Environmental Science and Engineering Seminar

Small-scale turbulence is a hallmark of countless natural and engineered flows. Its structural, statistical, and dynamical features are commonly understood in terms of velocity gradients. Conventionally, the velocity gradient tensor is decomposed into the symmetric strain-rate tensor, which describes the deformation rate of a fluid parcel, and the antisymmetric vorticity tensor, which describes its rotation rate. These tensors pervade analyses of turbulent flows, from identifying vortices to diagnosing energy transfer to modeling unresolved motions. But do they tell the whole story?

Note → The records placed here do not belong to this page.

-- ==== Sys2Proof/Laws/Exceptions.lean ====
section
/-! SUPPORT. Taking an exception, returning from one, and writing a destination: what each can do, said once. -/

namespace Sys2Proof.Machine

/-- Bytes at listed addresses, cut after `n` of them. -/
theorem cellsAt_append (as bs : List Nat) (x y : Nat) (hx : x < 256 ^ as.length) :
    cellsAt as x ++ cellsAt bs y = cellsAt (as ++ bs) (x + 256 ^ as.length * y) := by
  induction as generalizing x with
  | nil => obtain rfl : x = 0 := by simpa using hx
           simp [cellsAt]
  | cons a as ih =>
    have h1 : 256 ^ (a :: as).length = 256 * 256 ^ as.length := by rw [List.length_cons, pow_succ, Nat.mul_comm]
    rw [h1] at hx ⊢
    have h2 : x / 256 < 256 ^ as.length := by
      rw [Nat.div_lt_iff_lt_mul (by norm_num)]; omega
    have h3 : (x + 256 * 256 ^ as.length * y) / 256 = x / 256 + 256 ^ as.length * y := by
      rw [Nat.mul_assoc, Nat.add_mul_div_left _ _ (by norm_num)]
    have h4 : BitVec.ofNat 8 (x + 256 * 256 ^ as.length * y) = BitVec.ofNat 8 x := by
      apply BitVec.eq_of_toNat_eq
      simp [Nat.mul_assoc, Nat.add_mul_mod_self_left]
    simp only [cellsAt, List.cons_append, ih _ h2, h3, h4]

/-- An exception's frame, written one longword at a time, is its bytes in order. -/
theorem longCells_flatten (pas : List Nat) (xs : List Long) (h : pas.length = 4 * xs.length) :
    (longCells pas xs).flatten = cellsAt pas (longsValue xs) := by
  induction xs generalizing pas with
  | nil => obtain rfl : pas = [] := List.eq_nil_of_length_eq_zero (by simpa using h)
           rfl
  | cons x xs ih =>
    have hl : pas.length = 4 * xs.length + 4 := by simpa [Nat.mul_add] using h
    have h4 : (pas.take 4).length = 4 := by rw [List.length_take]; omega
    have hx : x.toNat < 256 ^ (pas.take 4).length := by rw [h4]; have := x.isLt; omega
    rw [longCells, List.flatten_cons, ih _ (by rw [List.length_drop]; omega), cellsAt_append _ _ _ _ hx, h4,
      List.take_append_drop]
    rfl

/-- Taking an exception stops only where the frame cannot be written; else the scalar processor alone changes. -/
theorem takeException_cases (e : Exc) (s : State) :
    takeException e s = .fault .kernelStackNotValid ∨
    ∃ pas, scalarTranslateBytes s 0 true
        (s.cpu.sps[exceptionStack s.cpu.psl] - BitVec.ofNat 32 (4 * (exceptionFrame e s).length))
        (4 * (exceptionFrame e s).length) = .ok pas ∧
      takeException e s = .next { s with
        cpu := { s.cpu with
          wbuf := s.cpu.wbuf ++ longCells pas (exceptionFrame e s)
          sps := s.cpu.sps.set (exceptionStack s.cpu.psl)
            (s.cpu.sps[exceptionStack s.cpu.psl] - BitVec.ofNat 32 (4 * (exceptionFrame e s).length))
          psl := exceptionPsl s.cpu.psl
          pc := handlerAddress e s } } := by
  unfold takeException
  simp only []
  split
  · exact .inl rfl
  · rename_i pas h
    exact .inr ⟨pas, h, rfl⟩

/-- An exception that answers a next state leaves everything but the scalar processor alone. -/
theorem takeException_keeps {e : Exc} {s t : State} (h : takeException e s = .next t) :
    t = { s with cpu := t.cpu } ∧ t.cpu = { s.cpu with
      wbuf := t.cpu.wbuf, sps := t.cpu.sps, psl := exceptionPsl s.cpu.psl, pc := handlerAddress e s } := by
  rcases takeException_cases e s with h' | ⟨pas, _, h'⟩
  · rw [h] at h'
    cases h'
  · rw [h] at h'
    cases h'
    exact ⟨rfl, rfl⟩

/-- Taking an exception is never a refusal. -/
theorem takeException_not_refused (e : Exc) (s : State) (r : Refusal) : takeException e s ≠ .refused r := by
  rcases takeException_cases e s with h | ⟨_, _, h⟩ <;> rw [h] <;> simp

/-- REI restores PC and PSL, each as the scalar processor sees it at its read, and moves the stack pointer, or takes a memory-management fault. -/
theorem execRei_cases (s : State) :
    (∃ f, execRei s = takeException (.mm f) s) ∨
    ∃ pas, scalarTranslateBytes s s.mode false (s.cpu.sps[Scalar.stackIndex s.cpu.psl]) 8 = .ok pas ∧
      execRei s = .next { s with
        cpu := { s.cpu with
          sps := s.cpu.sps.set (Scalar.stackIndex s.cpu.psl) (s.cpu.sps[Scalar.stackIndex s.cpu.psl] + 8)
          pc := BitVec.ofNat 32 ((s.seenAt 0).scalarRead (pas.take 4))
          psl := BitVec.ofNat 32 ((s.seenAt 1).scalarRead (pas.drop 4)) } } := by
  unfold execRei
  simp only []
  split
  · rename_i f _
    exact .inl ⟨f, rfl⟩
  · rename_i pas h
    exact .inr ⟨pas, h, rfl⟩

/-- Writing a destination changes general registers, stack pointers and buffered scalar writes only. -/
theorem writeDest_keeps (d : Operand) (v : Long) (s : State) :
    writeDest d v s = { s with
      cpu := { s.cpu with
        gpr := (writeDest d v s).cpu.gpr, sps := (writeDest d v s).cpu.sps, wbuf := (writeDest d v s).cpu.wbuf } } := by
  unfold writeDest
  split
  · unfold State.setReg Scalar.writeReg
    split
    · rfl
    · split <;> rfl
  · rfl
  · rfl

/-- A register written is read back, but for register 15, whose writes are lost. -/
theorem readReg_writeReg (c : Scalar) (n : RegNo) (v cursor : Long) (h : n ≠ 15) :
    (c.writeReg n v).readReg n cursor = v := by
  unfold Scalar.writeReg
  split
  · rename_i hn
    simp [Scalar.readReg, hn]
  · split
    · rename_i hn hn'
      subst hn'
      simp [Scalar.readReg]
    · rename_i hn hn'
      have h1 : n.toNat = 14 ∨ n.toNat = 15 := by have := n.isLt; omega
      rcases h1 with h1 | h1
      · exact absurd (BitVec.eq_of_toNat_eq h1) hn'
      · exact absurd (BitVec.eq_of_toNat_eq h1) h

/-- Writing one register leaves another as it was. -/
theorem readReg_writeReg_ne (c : Scalar) (n m : RegNo) (v cursor : Long) (h : m ≠ n) :
    (c.writeReg n v).readReg m cursor = c.readReg m cursor := by
  have hne : m.toNat ≠ n.toNat := fun h' => h (BitVec.eq_of_toNat_eq h')
  unfold Scalar.writeReg
  split
  · rename_i hn
    unfold Scalar.readReg
    split
    · simp [Ne.symm hne]
    · rfl
  · split
    · rename_i hn hn'
      subst hn'
      unfold Scalar.readReg
      split
      · rfl
      · rfl
    · rfl

end Sys2Proof.Machine
end

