-- ==== Sys2Proof/Laws/Operands.lean ====
section
/-! SUPPORT. What evaluating operand specifiers can change: general registers and the counter of free values. -/

namespace Sys2Proof.Machine

theorem RegistersOnly.rfl' (s : State) : RegistersOnly s s := rfl

theorem RegistersOnly.trans {s t u : State} (h : RegistersOnly s t) (k : RegistersOnly t u) : RegistersOnly s u := by
  unfold RegistersOnly at *
  rw [k, h]

/-- Writing a general register. -/
theorem writeReg_frame (c : Scalar) (n : RegNo) (v : Long) :
    c.writeReg n v = { c with gpr := (c.writeReg n v).gpr, sps := (c.writeReg n v).sps } := by
  unfold Scalar.writeReg
  split
  · rfl
  · split <;> rfl

theorem setReg_registersOnly (s : State) (n : RegNo) (v : Long) : RegistersOnly s (s.setReg n v) := by
  unfold RegistersOnly State.setReg
  rw [writeReg_frame]

theorem spend_registersOnly (s : State) : RegistersOnly s s.spend := rfl

/-- A result of one evaluation step and another. -/
theorem Eval.bind_eq_ok {α β : Type} (x : Eval α) (f : α → Eval β) (b : β) (h : x.bind f = .ok b) :
    ∃ a, x = .ok a ∧ f a = .ok b := by
  cases x with
  | ok a => exact ⟨a, rfl, h⟩
  | exception e => cases h
  | refused r => cases h

theorem deferred_frame (k : Nat) (s : State) (va : Long) (g : Gathered Long) (h : deferred k s va = .ok g) : g.state = s := by
  obtain ⟨r, _, hr⟩ := Eval.bind_eq_ok _ _ _ h
  cases hr
  rfl

/-- Evaluating a memory specifier. -/
theorem evalBase_frame (k size : Nat) (b : Base) (c : Long) (s : State) (g : Gathered Long)
    (h : evalBase k size b c s = .ok g) : RegistersOnly s g.state := by
  cases b <;> simp only [evalBase] at h
  case autoincDef => exact (deferred_frame _ _ _ _ h) ▸ setReg_registersOnly ..
  case disp8Def => exact (deferred_frame _ _ _ _ h) ▸ RegistersOnly.rfl' _
  case disp16Def => exact (deferred_frame _ _ _ _ h) ▸ RegistersOnly.rfl' _
  case disp32Def => exact (deferred_frame _ _ _ _ h) ▸ RegistersOnly.rfl' _
  all_goals (cases h; first | exact RegistersOnly.rfl' _ | exact setReg_registersOnly ..)

/-- What an operand is at its address changes nothing more. -/
theorem evalMemory_frame (k : Nat) (acc : Access) (g : Gathered Long) (r : Gathered Operand) (h : evalMemory k acc g = .ok r) :
    r.state = g.state := by
  cases acc <;> simp only [evalMemory] at h
  case ab => cases h; rfl
  all_goals
    obtain ⟨x, _, hx⟩ := Eval.bind_eq_ok _ _ _ h
    cases hx
    rfl

theorem registerValue_frame (size : Nat) (n : RegNo) (c : Long) (s : State) :
    RegistersOnly s (registerValue size n c s).state := by
  unfold registerValue
  simp only []
  split
  · split <;> rfl
  · rfl

/-- Evaluating one specifier. -/
theorem evalSpec_frame (k : Nat) (acc : Access) (m : List RegNo) (sp : Spec) (c : Long) (s : State) (g : Gathered Operand)
    (h : evalSpec k acc m sp c s = .ok g) : RegistersOnly s g.state := by
  cases sp with
  | literal v => cases acc <;> simp only [evalSpec] at h <;> cases h <;> rfl
  | reg n =>
    cases acc <;> simp only [evalSpec] at h
    case ab => cases h
    case wl => cases h; rfl
    all_goals
      split at h
      · cases h; rfl
      · cases h; exact registerValue_frame ..
  | immediate v => cases acc <;> simp only [evalSpec] at h <;> cases h <;> rfl
  | mem b =>
    obtain ⟨g', hg, hr⟩ := Eval.bind_eq_ok _ _ _ h
    rw [evalMemory_frame _ _ _ _ hr]
    exact evalBase_frame _ _ _ _ _ _ hg
  | indexed x b =>
    obtain ⟨g', hg, hr⟩ := Eval.bind_eq_ok _ _ _ h
    rw [evalMemory_frame _ _ _ _ hr]
    exact (evalBase_frame _ _ _ _ _ _ hg :)

/-- Evaluating specifiers in stream order. -/
theorem evalSpecs_frame (m : List RegNo) (k : Nat) (accs : List Access) (sps : List Spec) (c : Long) (s : State)
    (g : Gathered (List Operand × Long)) (h : evalSpecs m k accs sps c s = .ok g) : RegistersOnly s g.state := by
  induction accs generalizing k sps c s g with
  | nil => cases sps <;> (cases h; rfl)
  | cons a as ih =>
    cases sps with
    | nil => cases h; rfl
    | cons sp sps =>
      obtain ⟨x, hx, hr⟩ := Eval.bind_eq_ok _ _ _ h
      obtain ⟨y, hy, hz⟩ := Eval.bind_eq_ok _ _ _ hr
      cases hz
      exact (evalSpec_frame _ _ _ _ _ _ _ hx).trans (ih _ _ _ _ _ hy :)

/-- EVALUATING OPERANDS changes general registers and the counter of free values, nothing else. -/
theorem evalOperands_frame (header : Nat) (accs : List Access) (sps : List Spec) (s : State) (o : Operands)
    (h : evalOperands header accs sps s = .ok o) : RegistersOnly s o.state := by
  obtain ⟨g, hg, hr⟩ := Eval.bind_eq_ok _ _ _ h
  cases hr
  exact evalSpecs_frame _ _ _ _ _ _ _ hg

end Sys2Proof.Machine
end

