/-- Sending to an idle vector processor that runs promptly: what leaves the queue at once. -/
theorem enqueue_complete (e : QEntry) (next : Long) (s : State) (hq : s.vp.queue = [])
    (h : View.openElems ⟨s.vp, {}⟩ e = 0) :
    (enqueue e next s).vp = e.settle s.vp := by
  have hs : ({ s.vp with queue := [] } : Vp) = s.vp := by rw [← hq]
  show Vp.retire { s.vp with queue := s.vp.queue ++ [e] } = _
  rw [hq, List.nil_append, retire_single, if_pos h]
  have := settle_queue e s.vp []
  rw [hs] at this
  exact this.symm

/-- Sending to an idle vector processor: what stays in the queue. -/
theorem enqueue_open (e : QEntry) (next : Long) (s : State) (hq : s.vp.queue = [])
    (h : View.openElems ⟨s.vp, {}⟩ e ≠ 0) :
    (enqueue e next s).vp = { s.vp with queue := [e] } := by
  show Vp.retire { s.vp with queue := s.vp.queue ++ [e] } = _
  rw [hq, List.nil_append, retire_single, if_neg h]

/-- The only instruction of the queue executes. -/
theorem drain_single (s : State) (e : QEntry) (hq : s.vp.queue = [e]) (hf : e.fault = none) (hh : s.vp.halted = false) :
    drain s = runElems 0 allElements none (s.startTo 0) := by
  have hr : runEntry 0 none none s = runElems 0 allElements none (s.startTo 0) := by
    simp [runEntry, hq, mayRun, mayStart, heldUp, QEntry.suspended, QEntry.retrying, hf, hh]
  simp only [drain, hq, List.length_singleton, drainFrom, hr]
  cases runElems 0 allElements none (s.startTo 0) <;> rfl

/-- The only instruction of the queue starts. -/
theorem startTo_single (s : State) (e : QEntry) (hq : s.vp.queue = [e]) :
    s.startTo 0 = s.setVp { s.vp with queue := [{ e with started := true }] } := by
  have hs : startQueue 0 s.vp.queue = [{ e with started := true }] := by
    rw [hq]
    cases h : e.started with
    | false => simp [startQueue, h]
    | true =>
      have he : ({ e with started := true } : QEntry) = e := by rw [← h]
      simp [startQueue, h, he]
  rw [State.startTo, hs]

/-- The only instruction of the queue, one that accesses no memory, is executed. -/
theorem runElems_operate (s : State) (e : QEntry) (hq : s.vp.queue = [e]) (hl : e.len.toNat ≤ 64) (hcp : e.copy = none)
    (hm : e.op.isMemory = false) (ho : View.openElems ⟨s.vp, {}⟩ e ≠ 0) :
    runElems 0 allElements none s = .next (operate 0 ⟨s.vp, {}⟩ e (View.openElems ⟨s.vp, {}⟩ e) s) := by
  have ha : View.openElems ⟨s.vp, {}⟩ e &&& allElements = View.openElems ⟨s.vp, {}⟩ e := by
    unfold allElements
    exact BitVec.and_allOnes
  have hget : s.vp.queue[0]? = some e := by rw [hq]; rfl
  simp only [runElems, hget, viewAt_zero s hcp, runnable_head s e hl, ha, if_neg ho]
  cases hop : e.op <;> first | rfl | (rw [hop] at hm; cases hm)

/-- Finishing no element changes at most the count that IOTA knows. -/
theorem finishElems_none (e : QEntry) (w : View) : finishElems e w 0 = { e with count := iotaCount e w } := by
  have h1 : e.done ||| 0 = e.done := BitVec.or_zero
  have h2 : (Vector.ofFn fun i : Fin 64 => if (0 : Quad).getLsbD i then ((effectOf e w.p).elem i).val else e.res[i]) =
      e.res := by
    ext i hi
    simp
  have h3 : (e.tainted ||| maskOf fun i => if h : i < 64 then
      (0 : Quad).getLsbD i && (decide (((effectOf e w.p).elem ⟨i, h⟩).types ≠ 0) || (effectOf e w.p).src i ||
        (moe e.cntrl && w.p.taint.vmr.getLsbD i)) else false) = e.tainted := by
    rw [(maskOf_eq_zero _).mpr (fun i hi => by simp [hi])]
    exact BitVec.or_zero
  unfold finishElems
  simp only [h1, h2, h3]

/-- Where nothing of an instruction is open it is only settled. -/
theorem executed_idle (e : QEntry) (p : Vp) (h : View.openElems ⟨p, {}⟩ e = 0)
    (hc : e.op = .iota → e.len = 0 ∧ e.count = some 0) : executed e p = e.settle p := by
  have hz : unionTypes (fun i => (0 : Quad).getLsbD i) (effectOf e p).elem = 0 :=
    unionTypes_zero _ _ fun i hi => by simp at hi
  have hcount : iotaCount e ⟨p, {}⟩ = e.count := by
    by_cases hop : e.op = .iota
    · obtain ⟨h1, h2⟩ := hc hop
      simp [iotaCount, hop, knownPrefix, iotaPositions, h1, h2]
    · unfold iotaCount
      split
      · rename_i h'
        exact absurd h' hop
      · rfl
  unfold executed
  simp only [h, hz, Vp.recordAex_zero, finishElems_none, hcount]

/-- That an instruction has started shows in nothing that it does. -/
theorem executed_started (e : QEntry) (p : Vp) (b : Bool) : executed { e with started := b } p = executed e p := rfl

/-- What `executed` can change. -/
theorem executed_frame (e : QEntry) (p : Vp) :
    executed e p = { p with
      v := (executed e p).v, vlr := (executed e p).vlr, vmr := (executed e p).vmr, vcr := (executed e p).vcr,
      taint := (executed e p).taint, vaer := (executed e p).vaer, vpsr := (executed e p).vpsr,
      aexPending := (executed e p).aexPending } := by
  unfold executed
  rw [settle_frame, Vp.recordAex_frame]

/-- Recording exceptions does not look at the queue. -/
theorem recordAex_queue (ts : AexSet) (d : Option (BitVec 4)) (p : Vp) (q : List QEntry) :
    Vp.recordAex ts d { p with queue := q } = { p.recordAex ts d with queue := q } := by
  unfold Vp.recordAex
  split <;> rfl

/-- What an instruction does on elements does not depend on the queue. -/
theorem effectOf_queue (e : QEntry) (p : Vp) (q : List QEntry) : effectOf e { p with queue := q } = effectOf e p := by
  unfold effectOf
  split <;> rfl

set_option maxRecDepth 4000 in
/-- Executing the only instruction of the queue. -/
theorem operate_single (s : State) (e : QEntry) (p : Vp) (hp : p.queue = []) :
    operate 0 ⟨{ p with queue := [e] }, {}⟩ e (View.openElems ⟨p, {}⟩ e) (s.setVp { p with queue := [e] }) =
      s.setVp (executed e p) := by
  have hc : ({ p with queue := [] } : Vp) = p := by rw [← hp]
  have hf : finishElems e ⟨{ p with queue := [e] }, {}⟩ (View.openElems ⟨p, {}⟩ e) =
      finishElems e ⟨p, {}⟩ (View.openElems ⟨p, {}⟩ e) := by
    unfold finishElems
    simp only [effectOf_queue]
    rfl
  have ho : View.openElems ⟨p.recordAex (unionTypes (fun i => (View.openElems ⟨p, {}⟩ e).getLsbD i) (effectOf e p).elem)
      (recordDest e), {}⟩ (finishElems e ⟨p, {}⟩ (View.openElems ⟨p, {}⟩ e)) = 0 :=
    openElems_finished p _ e _ (Vp.vmr_recordAex _ _ _) rfl rfl rfl rfl rfl
  have hq : (executed e p).queue = [] := by rw [executed_frame]; exact hp
  unfold operate
  simp only [effectOf_queue, State.setVp_vp, recordAex_queue, hf]
  unfold State.putEntry
  simp only [State.setVp_vp, List.set_cons_zero]
  rw [retire_single, if_pos ho]
  have : ({ executed e p with queue := [] } : Vp) = executed e p := by rw [← hq]
  exact congrArg _ this

/-- The entry that is sent, with the place where its free values begin. -/
abbrev sentEntry (op : VOp) (o : Operands) (s : State) : QEntry := { entryOf op o s with draw := o.state.draws }

/-- ISSUE of an instruction that nothing turns away, up to sending. -/
theorem issue_send (op : VOp) (sps : List Spec) (s : State) (o : Operands)
    (ho : evalOperands 2 op.accesses sps s = .ok o) (hi : Issuable s) (hq : Quiet s) (ha : Acceptable op sps o s)
    (hl : op.usesLength = true → s.vp.vlr.toNat ≤ 64) :
    issue op sps s = send (entryOf op o s) o.next s o.state := by
  have hf := (evalOperands_frame _ _ _ _ _ ho).fields
  have hmf : o.state.vp.mf = false := by rw [hf.2.1]; exact hi.2.2.2.1
  have hqq : o.state.vp.queue = [] := by rw [hf.2.1]; exact hq.2.1
  have hlen : ¬ 64 < (entryOf op o s).len.toNat := by
    show ¬ 64 < (if op.usesLength then currentLength s.vp else 0).toNat
    rw [currentLength_empty _ hq.2.1]
    split
    · have := hl (by assumption); omega
    · decide
  unfold Acceptable at ha
  simp only [issue, withVectorOperands, ho, turnedAway_none s hi, issueOp, refusalOf, ha, if_neg hlen, readyToSend,
    retrySuspended_none _ hmf, makeRoom_next _ hqq, andThen_next]

/-- The length of an entry that is acceptable is one (R24). -/
theorem sentEntry_len (op : VOp) (o : Operands) (s : State) (hq : s.vp.queue = [])
    (hl : op.usesLength = true → s.vp.vlr.toNat ≤ 64) : (sentEntry op o s).len.toNat ≤ 64 := by
  show (if op.usesLength then currentLength s.vp else 0).toNat ≤ 64
  rw [currentLength_empty _ hq]
  split
  · exact hl (by assumption)
  · decide

/-- An instruction that accesses no memory, sent to an idle vector processor that runs promptly: it is executed, and
nothing else happens. -/
theorem settle_enqueue_operate (e : QEntry) (next : Long) (s : State) (hq : Quiet s) (hl : e.len.toNat ≤ 64)
    (hm : e.op.isMemory = false) (hf : e.fault = none) (hcp : e.copy = none) (hc : e.op = .iota → View.openElems ⟨s.vp, {}⟩ e = 0 →
      e.len = 0 ∧ e.count = some 0) :
    settle (enqueue e next s) = .next ((s.setVp (executed e s.vp)).setPc next) := by
  obtain ⟨h1, h2, h3, h4⟩ := hq
  have hx : executed e s.vp = { executed e s.vp with queue := [], vbuf := [], halted := false } := by
    rw [executed_frame, ← h2, ← h3, ← h4]
  have hs : settle (enqueue e next s) = andThen (drain (enqueue e next s)) fun t => .next t.flushVector := by
    simp [settle, enqueue, h1]
  rw [hs]
  by_cases ho : View.openElems ⟨s.vp, {}⟩ e = 0
  · have he : enqueue e next s = (s.setVp (executed e s.vp)).setPc next := by
      have := enqueue_complete e next s h2 ho
      rw [← executed_idle e s.vp ho fun hi => hc hi ho] at this
      rw [← this]
      rfl
    rw [he, drain_empty _ (by rw [State.setPc_vp, State.setVp_vp, hx]), andThen_next,
      flushVector_empty _ (by rw [State.setPc_vp, State.setVp_vp, hx])]
  · have he : enqueue e next s = (s.setPc next).setVp { s.vp with queue := [e] } := by
      rw [← enqueue_open e next s h2 ho]
      rfl
    have hv : View.openElems ⟨{ s.vp with queue := [e] }, {}⟩ e = View.openElems ⟨s.vp, {}⟩ e := openElems_congr _ _ _ rfl
    have hqe : ((s.setPc next).setVp { s.vp with queue := [e] }).vp.queue = [e] := rfl
    let e' : QEntry := { e with started := true }
    have hst : ((s.setPc next).setVp { s.vp with queue := [e] }).startTo 0 =
        (s.setPc next).setVp { s.vp with queue := [e'] } := startTo_single _ e hqe
    have hv' : View.openElems ⟨{ s.vp with queue := [e'] }, {}⟩ e' = View.openElems ⟨s.vp, {}⟩ e' := openElems_congr _ _ _ rfl
    rw [he, drain_single _ e hqe hf h4, hst,
      runElems_operate _ e' rfl hl hcp hm (by rw [State.setVp_vp, hv']; exact ho),
      State.setVp_vp, hv', operate_single _ e' s.vp h2, andThen_next,
      flushVector_empty _ (by rw [State.setVp_vp, executed_started, hx])]
    rfl

/-- Without masks nothing of an instruction is open only where its length is zero. -/
theorem len_zero_of_openElems (p : Vp) (e : QEntry) (hd : e.done = 0) (hf : e.left = 0) (hm : moe e.cntrl = false)
    (h : View.openElems ⟨p, {}⟩ e = 0) : e.len = 0 := by
  have h0 := getLsbD_openElems p e 0
  rw [h, hd, hf] at h0
  simp only [Nat.zero_lt_succ, decide_true, Bool.not_false, Bool.true_and, QEntry.isActive, active,
    hm, Bool.true_or, Bool.and_true] at h0
  have : ¬ 0 < e.len.toNat := of_decide_eq_false h0.symm
  exact BitVec.eq_of_toNat_eq (by simp; omega)

/-- ISSUE of an instruction that accesses no memory, on an idle vector processor: operands, PC, the operation, and
nothing else. -/
theorem issue_operate (op : VOp) (sps : List Spec) (s : State) (o : Operands)
    (ho : evalOperands 2 op.accesses sps s = .ok o) (hi : Issuable s) (hq : Quiet s) (ha : Acceptable op sps o s)
    (hm : op.isMemory = false) (hl : op.usesLength = true → s.vp.vlr.toNat ≤ 64) :
    issue op sps s = .next { afterOperands o with
      vp := executed (sentEntry op o s) s.vp, draws := o.state.draws + 512 } := by
  have hf := (evalOperands_frame _ _ _ _ _ ho).fields
  have hqo : Quiet o.state.spend := by
    obtain ⟨h1, h2, h3, h4⟩ := hq
    refine ⟨hf.2.2.2.2.2.2.1.trans h1, ?_, ?_, ?_⟩ <;> rw [State.spend_vp, hf.2.1] <;> assumption
  have hsend : send (entryOf op o s) o.next s o.state = settle (enqueue (sentEntry op o s) o.next o.state.spend) := by
    have hacc : (entryOf op o s).op.access = none := by
      have h3 : (entryOf op o s).op = op := rfl
      rw [h3]
      cases op <;> first | rfl | cases hm
    unfold send
    rw [queueFull_empty o.state hqo.2.1]
    simp only [Bool.false_eq_true, if_false, hacc]
    cases o.state.spend.cfg.isAsync <;> rfl
  have hiota : (sentEntry op o s).op = .iota → View.openElems ⟨o.state.spend.vp, {}⟩ (sentEntry op o s) = 0 →
      (sentEntry op o s).len = 0 ∧ (sentEntry op o s).count = some 0 := by
    rintro hop hopen
    have hmoe : moe (entryOf op o s).cntrl = false := by
      have h3 : op = .iota := hop
      unfold Acceptable staticStop at ha
      subst h3
      simp only [VOp.floatScalar, VOp.isMemory, Bool.false_and, Bool.false_eq_true, if_false] at ha
      by_cases hz : (entryOf .iota o s).cntrl &&& zeroBits .iota = 0
      · have := congrArg (fun x : Word => x.getLsbD 15) hz
        simpa [moe, zeroBits, BitVec.getLsbD_and] using this
      · rw [if_pos (decide_eq_true hz)] at ha
        cases ha
    have hlen := len_zero_of_openElems _ (sentEntry op o s) rfl rfl hmoe hopen
    refine ⟨hlen, ?_⟩
    show (if (entryOf op o s).len = 0 then some 0 else none) = _
    rw [if_pos hlen]
  rw [issue_send op sps s o ho hi hq ha hl, hsend, settle_enqueue_operate _ _ _ hqo (sentEntry_len op o s hq.2.1 hl) hm rfl rfl
    hiota, State.spend_vp, hf.2.1]
  rfl

end Sys2Proof.Machine
end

I will introduce a normality-based analysis of velocity gradients that sheds new light on the building blocks of turbulent flows. It refines the symmetry-based decomposition into strain and rotation by identifying a third contribution from shearing, a combination of strain and rotation distinguished by its non-normality. This approach captures the fingerprints of regimes and mechanisms in turbulent flows that are obscured by the symmetry-based approach. Crucially, it reveals the essential—perhaps surprising—contribution of shear layers to the sustenance of turbulence. The insights gleaned by this approach have direct implications for the design and evaluation of turbulence models. Although derived from prototypical numerical simulations, they also have the potential to enhance our ability to understand and model turbulence in environmental settings.